И бояр, и детей боярских, и княжат в том же привел он к крестному целованию, чтобы хотели они добра великому князю всея Руси Ивану Васильевичу и его матери, великой княгине Елене, и чтобы всей Русской земле хотели они добра честно, и против недругов великого князя и всей земли, против басурманства и против латинства, стояли все вместе, заодин, и другого государя себе – кроме великого князя – не искали.
После этого Даниил-митрополит с братьями великого князя и с боярами пошел к великой княгине утешать ее. Великая же княгиня, увидев митрополита и бояр, идущих к ней, упала, как мертвая, и лежала так часа два, и едва пришла в себя.
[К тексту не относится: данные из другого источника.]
/-- Command i leads to MONO t: P relates the device before it to the device after it. -/
def Leaves (s : State) (i : Instr) (t : Nat) (P : Dev → Dev → Prop) : Prop :=
  ∃ u, exec i s = .next u ∧ u.mono = t ∧ u.pending = s.pending ∧ P s.dev u.dev

/-- The registers that a raise of source i may change (R331 to R334). -/
def raiseRegs (i : Nat) : List Nat := [Reg.INT_SRCCFG i, Reg.INT_PEND 0 + 4 * (i / 32)]

/-- After the raise of source i (R331): it is pending, and a raise that found it pending was counted in CNT, which
saturates. -/
def Raised (d e : Dev) (i : Nat) : Prop :=
  e.pendingSrc i = true ∧
    (d.pendingSrc i = true → e.fld (F.INT_SRCCFG_CNT i) = if d.fld (F.INT_SRCCFG_CNT i) < 255 then d.fld (F.INT_SRCCFG_CNT i) + 1 else 255)

/-- Task m of device e is that of device d, but that releasing sources may have arrived for it (R41). -/
structure SameTask (d e : Dev) (m : Nat) : Prop where
  same : e.task m = { d.task m with arrivals := (e.task m).arrivals }
  grown : (d.task m).arrivals <+: (e.task m).arrivals

/-- Every task but those of list l is the same, but that releasing sources may have arrived for it. -/
def TasksBut (d e : Dev) (l : List Nat) : Prop := ∀ m, m ∉ l → SameTask d e m

/-- The registers that a release of task n may change: its state, and those of the task monitor (R64, R410, R411). -/
def releaseRegs (n : Nat) : List Nat :=
  [Reg.TSK_STATE n, Reg.TSK_CHKIN n, Reg.WDT_TMFLT0 + 4 * (n / 32), Reg.WDT_STAT, Reg.IMG_SAFEMASK0 + 4 * (n / 32)] ++
    raiseRegs 153 ++ raiseRegs 154

/-- Task n has become READY with release r at its release instant (R41, R44). -/
structure IsReady (e : Dev) (n : Nat) (r : Release) : Prop where
  ready : (e.task n).ready = some r
  last : (e.task n).lastRel = some r.mono
  state : e.fld (F.TSK_STATE_ST n) = 2

/-- Command i of core c completes: exec answers a next state, MONO has not gone back and follows the core, and the device
is in relation P to the device as the command finds it. -/
def DoesOn (s : State) (i : Instr) (c : Nat) (P : Dev → Dev → Prop) : Prop :=
  ∃ u, exec i s = .next u ∧ u.mono = max s.mono (u.dev.core c).time ∧ u.pending = s.pending ∧ P (s.found c) u.dev

/-- Requester r may write the register at an offset (R21, R418, R419), and the device is awake. -/
structure Writes (s : State) (r : Requester) (off : Nat) : Prop where
  awake : s.dev.awake = true
  allowed : s.dev.mayWrite r off = true
  reached : csrTicks off = some 0 → ∀ c b, r ≠ .core c b

/-- Task n with release r has been dispatched on core c at instant start, for cost ticks before the latch (R44 to R49, R56,
R64): the run, its bank, its charge, its state, its context and the inputs that it has latched. -/
structure Dispatched (d e : Dev) (c n : Nat) (r : Release) (start cost : Nat) : Prop where
  runs : (e.core c).runs = { task := n, bank := d.fld (F.TSK_CFG_BANK n), rel := r } :: (d.core c).runs
  waiting : (e.core c).waiting = none
  time : (e.core c).time = start + cost + 24 + d.wIn n + d.wPre n
  used : (e.rd (Reg.TSK_USED n)).toNat = cost + 24 + d.wIn n + d.wPre n
  state : e.fld (F.TSK_STATE_ST n) = 3 ∧ e.fld (F.TSK_STATE_LATE n) = if r.late then 1 else 0
  bank : e.bank c (d.fld (F.TSK_CFG_BANK n)) =
    { fl := BitVec.ofNat 32 (d.fld (F.TSK_CFG_RMDEF n) * 2 ^ 6 + d.fld (F.TSK_CFG_SATDEF n) * 2 ^ 8),
      pc := BitVec.ofNat 32 (d.fld (F.TSK_CODE_ENTRY n)),
      tb := BitVec.ofNat 32 (0x10000000 + d.fld (F.TSK_CODE_DBASE n) * 2048) }
  banks : ∀ k, k ≠ d.fld (F.TSK_CFG_BANK n) → e.bank c k = d.bank c k
  task : e.task n = { d.task n with
    runNo := (d.task n).runNo + 1, ready := none, first := false, exch := false, resume := false, skips := 0 }
  context : (List.range 11).map (fun k =>
      Memory.rd32 e.mem.data (dataAddr c (0x10000000 + d.fld (F.TSK_CODE_DBASE n) * 2048) + 4 * k)) =
    [(d.task n).runNo + 1, BitVec.ofNat 32 (d.tcFlags n r), e.rd Reg.IMG_GEN, r.angle, r.angq,
     BitVec.ofNat 32 (r.station % 1000000000), BitVec.ofNat 32 (r.station / 1000000000),
     BitVec.ofNat 32 (r.station / 1000000000 / 2 ^ 32), BitVec.ofNat 32 r.mono, BitVec.ofNat 32 (r.mono / 2 ^ 32),
     BitVec.ofNat 32 (d.task n).skips]
  inputs : ∀ k ∈ d.inRegions n, ∀ w ∈ d.rgnWords k, w < 16384 →
    Memory.rdLE e.mem.shadow (shadowAddr c false w) 8 = (Image.rd e.mem.inCur w).toNat
  gens : e.mem.gens = max d.mem.gens ((start + cost) / 1000)
  others : (∀ k, k ≠ c → e.core k = d.core k) ∧ ∀ m, m ≠ n → e.task m = d.task m
  mem : ∀ a, (a < dataAddr c (0x10000000 + d.fld (F.TSK_CODE_DBASE n) * 2048) ∨
      dataAddr c (0x10000000 + d.fld (F.TSK_CODE_DBASE n) * 2048) + 64 ≤ a) →
    Memory.rd8 e.mem.data a = Memory.rd8 d.mem.data a

/-- The registers that follow the states of the PTP ports (R253, R270). -/
def portRegs : List Nat := Reg.PTP_STAT :: (List.range 4).map Reg.PTP_PSTAT ++ raiseRegs 116

/-- The registers that a move of the publication gate may change (R267, R270). -/
def gateRegs : List Nat := Reg.SWX_STAT :: raiseRegs 109 ++ portRegs

/-- The registers that a frame put into a launch queue may change (R264, R268). -/
def postRegs : List Nat :=
  Reg.SWX_STAT :: (List.range 32).map (fun k => Reg.ETH_LQSTAT (k / 8) (k % 8)) ++ raiseRegs 110

/-- The registers of an SOE entry (R312, R321, R324). -/
def soeRegs : List Nat := [Reg.BIO_SOECNT, Reg.QUE_QLOST 0]

/-- The registers that follow the source of station time: its quality, PTP_UTC, and a measurement of the RTC that a bad
quality fails (R248, R250, R381). -/
def timeRegs : List Nat :=
  [Reg.PTP_STAT, Reg.PTP_UTC, Reg.RTC_STAT, Reg.RTC_ERR] ++ raiseRegs 112 ++ raiseRegs 118 ++ raiseRegs 178 ++ raiseRegs 179

/-- The registers that a step of station time may change beside them (R247, R251). -/
def stepRegs : List Nat := [Reg.PTP_LASTSTEP, Reg.PTP_STEPCNT, Reg.PTP_EPOCHEXT] ++ soeRegs ++ raiseRegs 114

/-- The parts that a step of station time may change (R72, R83, R251, R269, R381). -/
def stepParts : List Part := [.time, .rtc, .ang, .queues, .net, .tasks, .msix]

/-- The registers of a stand's membership, leader and reach (R344, R347 to R349, R360). -/
def standRegs : List Nat :=
  [Reg.STD_STAT, Reg.STD_REACH, Reg.STD_MONOOFS0, Reg.STD_MONOOFS1] ++ raiseRegs 166 ++ raiseRegs 167

/-- The registers of the path to this device (R31, R236). -/
def selfpathRegs : List Nat := [Reg.SYS_SELFPATH0, Reg.SYS_SELFPATH1, Reg.SYS_SELFPATH2, Reg.SYS_SELFPATH3]

/-- Nothing but the parts of list l and the registers of list r has changed, and what a new look at membership and leader of
a stand may change: nothing outside a stand, and station time only where the device followed the leader (R347 to R350). -/
structure Settled (d e : Dev) (l : List Part) (r : List Nat) : Prop where
  tasks : TasksBut d e []
  alone : d.standOn = false → Only d e ([.tasks, .msix] ++ l) r
  calm : d.following = false → Only d e ([.stand, .tasks, .msix] ++ l) (standRegs ++ r)
  only : Only d e (.stand :: stepParts ++ l) (standRegs ++ stepRegs ++ timeRegs ++ raiseRegs 113 ++ r)

/-- The registers that the states of the stations of CAN channel c may change (R288, R292, R312, R338). -/
def stationRegs (c : Nat) : List Nat :=
  [Reg.CAN_STAT c, Reg.HST_PARLEY, Reg.HST_EVT] ++
    (List.range 16).flatMap (fun i => [Reg.CAN_STASTAT c i, Reg.CAN_STACNT c i]) ++ raiseRegs (123 + 4 * c) ++ raiseRegs 190 ++ soeRegs

/-! ## Registers (R5 to R8) -/

/-- The field of a register row that holds bit b. -/
def RegRow.fieldAt (row : RegRow) (b : Nat) : Option FieldRow := row.fields.find? (fun f => decide (f.lo ≤ b ∧ b ≤ f.hi))

/-- R5, R6: bit b of a register that held w after a write of v: a field that stores takes the bit of v, a W1C bit falls where v
has a 1, and every other bit, the reserved ones among them, keeps its value. -/
def RegRow.bitWritten (row : RegRow) (w v : Word) (b : Nat) : Bool :=
  match row.fieldAt b with
  | some f =>
    match f.ty with
    | .rw => v.getLsbD b
    | .rwl => v.getLsbD b
    | .rws => v.getLsbD b
    | .w1c => w.getLsbD b && !v.getLsbD b
    | _ => w.getLsbD b
  | none => w.getLsbD b

/-- R5: bit b of a register that held w after a read: a bit of an RC field returns to its reset value. -/
def RegRow.bitRead (row : RegRow) (w : Word) (b : Nat) : Bool :=
  match row.fieldAt b with
  | some f => if f.ty = .rc then f.reset.testBit (b - f.lo) else w.getLsbD b
  | none => w.getLsbD b

/-- Registers that every mode accepts a write of, and that do nothing but hold what is written: a write follows R5 alone. -/
def plainRegs : List Nat :=
  [Reg.SYS_BADADDR, Reg.SYS_PATH0, Reg.SYS_PATH1, Reg.SYS_PATH2, Reg.SYS_PATH3, Reg.SUP_EVT, Reg.PMU_TEMPLIM, Reg.WDT_STAT,
    Reg.WDT_TMFLT0, Reg.WDT_TMFLT1, Reg.TSK_GSTAT, Reg.TSK_TLCFG, Reg.ANG_STAT, Reg.FRP_STAT, Reg.FRP_ECCERR, Reg.XCH_STAT,
    Reg.XCH_PAIR, Reg.HSB_EVT, Reg.STD_STAT, Reg.QUE_STAT, Reg.HST_MBSTAT, Reg.HST_EVT, Reg.SWX_STAT, Reg.PTP_STEPLIM,
    Reg.PTP_STAT, Reg.PTP_EPOCHEXT, Reg.PTP_SETNS, Reg.PTP_SETSEC0, Reg.PTP_SETSEC1, Reg.PTP_PPSOFS,
    Reg.BIO_STAT, Reg.BIO_MM, Reg.BIO_EVEN0, Reg.BIO_EVEN1, Reg.BIO_EVEN2, Reg.BIO_SOEPEV0, Reg.BIO_SOEPEV1,
    Reg.BIO_SOESTA0, Reg.BIO_SOESTA1, Reg.ADC_STAT, Reg.ADC_OVR, Reg.NVS_STAT, Reg.NVS_DEDADDR,
    Reg.RTC_STAT, Reg.RTC_ERR, Reg.RTC_MEASWIN, Reg.SEC_EVT, Reg.SEC_WINCFG, Reg.UPD_CFG, Reg.UPD_STAT] ++
    (List.range 64).map Reg.TSK_STATE ++ (List.range 8).map Reg.TSK_CFLT0 ++ (List.range 8).map Reg.ADC_THREVT ++
    (List.range 8).map Reg.SWX_SUBDATA ++ (List.range 28).map Reg.SWX_PUBDATA ++
    (List.range 4).flatMap (fun p => Reg.ETH_STAT p ::
      (List.range 4).flatMap (fun k => [Reg.ETH_CMDF_LO p k, Reg.ETH_CMDF_HI p k])) ++
    (List.range 4).flatMap (fun n => [Reg.CAN_STAT n, Reg.CAN_WAKEID n, Reg.CAN_WAKEMASK n, Reg.CAN_WAKED0 n,
      Reg.CAN_WAKED1 n, Reg.CAN_WAKEDM0 n, Reg.CAN_WAKEDM1 n, Reg.CAN_TXID n 1, Reg.CAN_TXID n 2])

/-- R64, R239, R271, R414: registers that are written in PROGRAM alone; a refused write sets TSK_GSTAT.WPROT. -/
def programRegs : List Nat :=
  [Reg.PMU_VINCFG, Reg.PMU_HOLDCFG, Reg.PMU_RETCFG, Reg.HSB_PUBCFG, Reg.HSB_VLAN, Reg.HSB_PAIRID0, Reg.HSB_PAIRID1,
    Reg.HSB_PAIRID2, Reg.HSB_PAIRID3] ++
    (List.range 64).flatMap (fun n => [Reg.TSK_PERIOD n, Reg.TSK_PHASE n, Reg.TSK_BUDGET n, Reg.TSK_CHKIN n,
      Reg.IMG_TRGN n, Reg.IMG_OINST n]) ++
    (List.range 256).map Reg.IMG_RGN ++ (List.range 8).map Reg.HSB_MTASK ++
    (List.range 4).flatMap (fun p => [Reg.ETH_TSADJ p, Reg.ETH_ASYM p])

/-- R293: settings of CAN channel n, which are written in PROGRAM while CANn_CTL.MODE = 3; a refused write sets WPROT. -/
def channelRegs (n : Nat) : List Nat :=
  [Reg.CAN_CFG n, Reg.CAN_NBT n, Reg.CAN_DBT n, Reg.CAN_TDC n, Reg.CAN_REFCFG n, Reg.CAN_FCYC n] ++
    (List.range 64).flatMap (fun k => [Reg.CAN_FID n k, Reg.CAN_FMASK n k]) ++ (List.range 16).map (Reg.CAN_STACFG n)

/-- R272, R415: registers that are written in PROGRAM alone; a refused write is ignored. -/
def silentRegs : List Nat :=
  [Reg.SWX_CFG, Reg.SWX_MACAB0, Reg.SWX_MACAB1, Reg.SWX_MACCD0, Reg.SWX_MACCD1, Reg.WDT_TMCFG] ++
    (List.range 8).map Reg.SWX_BRVLAN

/-- R317: settings of BIO, written in PROGRAM alone; a refused write sets BIO_STAT.CFG and raises source 139. -/
def binaryRegs : List Nat :=
  [Reg.BIO_CTL, Reg.BIO_BOSAFE0, Reg.BIO_BOSAFE1, Reg.BIO_RBINV] ++ (List.range 32).map Reg.BIO_RBCFG

/-- R318: settings of ADC, written in STOP and PROGRAM; a refused write sets ADC_STAT.CFG and raises source 143. -/
def analogRegs : List Nat := (List.range 24).flatMap (fun c => [Reg.ADC_GAIN c, Reg.ADC_OFS c, Reg.ADC_PHASE c])

/-- R5: the registers with an RC field. -/
def clearedRegs : List Nat :=
  [Reg.SYS_ECC, Reg.PMU_VIN, Reg.ANG_LATECNT, Reg.IMG_LATEOUT, Reg.XCH_CVCLIP, Reg.STD_REPMAX, Reg.QUE_REFUSED, Reg.NVS_ECC,
    Reg.NVS_REFCNT] ++ (List.range 32).map Reg.QUE_QLOST ++ (List.range 4).flatMap (fun n => [Reg.CAN_LASTERR n, Reg.CAN_RXSTAT n])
Утешал же ее митрополит, и братья великого князя, и бояре, и ушли все от великой княгини.
А около великого князя остался игумен троицкий Иоасаф и старец великого князя Мисаил Сукин; и начали они великого князя обряжать, и бороду ему расчесывать, как это подобает согласно монашескому чину, и положили его на черную тафтяную постель, и принесли для него одр из Михайлова Чудова монастыря, и положили тело его на погребальном одре.
И когда преставился великий князь, его начали обряжать старцы иосифовские, а слуг великого князя отослали. Затем начали у его тела дьяки его крестовые с протопопом петь заутреню, и часы, и каноны, и погребальный канон, и все спели так, как это было при живом. И тогда пошло прощаться с ним много народа – и боярские дети, и княжата, и купцы, и слуги, ведающие погребением, и все те люди, которые не были еще у него; и были плач и рыдание великие.
Утром же в четверг, в первом часу дня, Даниил-митрополит велел звонить в большой колокол.
Боярин великого князя Михаил Юрьевич, посоветовавшись с митрополитом, и с братьями великого князя, и с боярами, велел в Архангельском соборе могилу выкопать возле могилы отца его, великого князя Ивана Васильевича, около дверей Симеона Летопроводца. И, поговоря с митрополитом, Михаил Юрьевич послал за постельничим Русином Ивановым, сыном Семеновым, и, когда сняли мерку с великого князя, приказал ему гроб привезти каменный.
Тогда же пришел Даниил-митрополит, и с ним были владыка Вассиан Коломенский и Дософей Крутицкий, а другие владыки были еще в своих епархиях, ибо не успели приехать; архимандриты же тогда были: чудовский – Иона, симоновский – Филофей, андроновский – Зосима, игумен троицкий, игумен иосифовский, игумены московские все, протопопы московские и все священники. Тогда же пришли братья великого князя, князь Юрий и князь Андрей Ивановичи, и бояре все, и весь народ, плача и рыдая горько, и велели тогда дьякам его любимым, певчим большой станицы, стать в дверях комнаты, и начали они петь «Святый Боже», большую молитву.
Потом взяли тело великого князя – инока Варлаама – старцы троицкие и иосифовские, и понесли его, держа на головах, и вынесли его в переднюю горницу. И люди, которые его еще не видели, сильно плакали и рыдали. И понесли его на крыльцо, и шли за ним со свечами и с кадилами, и пели «Святый Боже». И когда вынесли его на площадь, как будто земля застонала: от слез и рыданий народа не было слышно звону колокольного. Великую же княгиню Елену несли из ее покоев на лестницу – в санях, на себе – дети боярские, а с нею шли бояре: князь Василий Васильевич Шуйский, Михаил Семенович Воронцов, князь Михаил Львович Глинский, князь Иван Федорович Овчина; боярыни же тогда были с великою княгинею: жена князя Федора Мстиславского княгиня Анастасия, племянница великого князя, жена князя Ивана Даниловича Пенкова княгиня Марья, боярыня Алена, жена Ивана Андреевича Челядина, жена Василия Андреевича Аграфена, жена Михаила Юрьевича Феодосия, жена Василия Ивановича Аграфена, жена князя Василия Львовича Глинского княгиня Анна.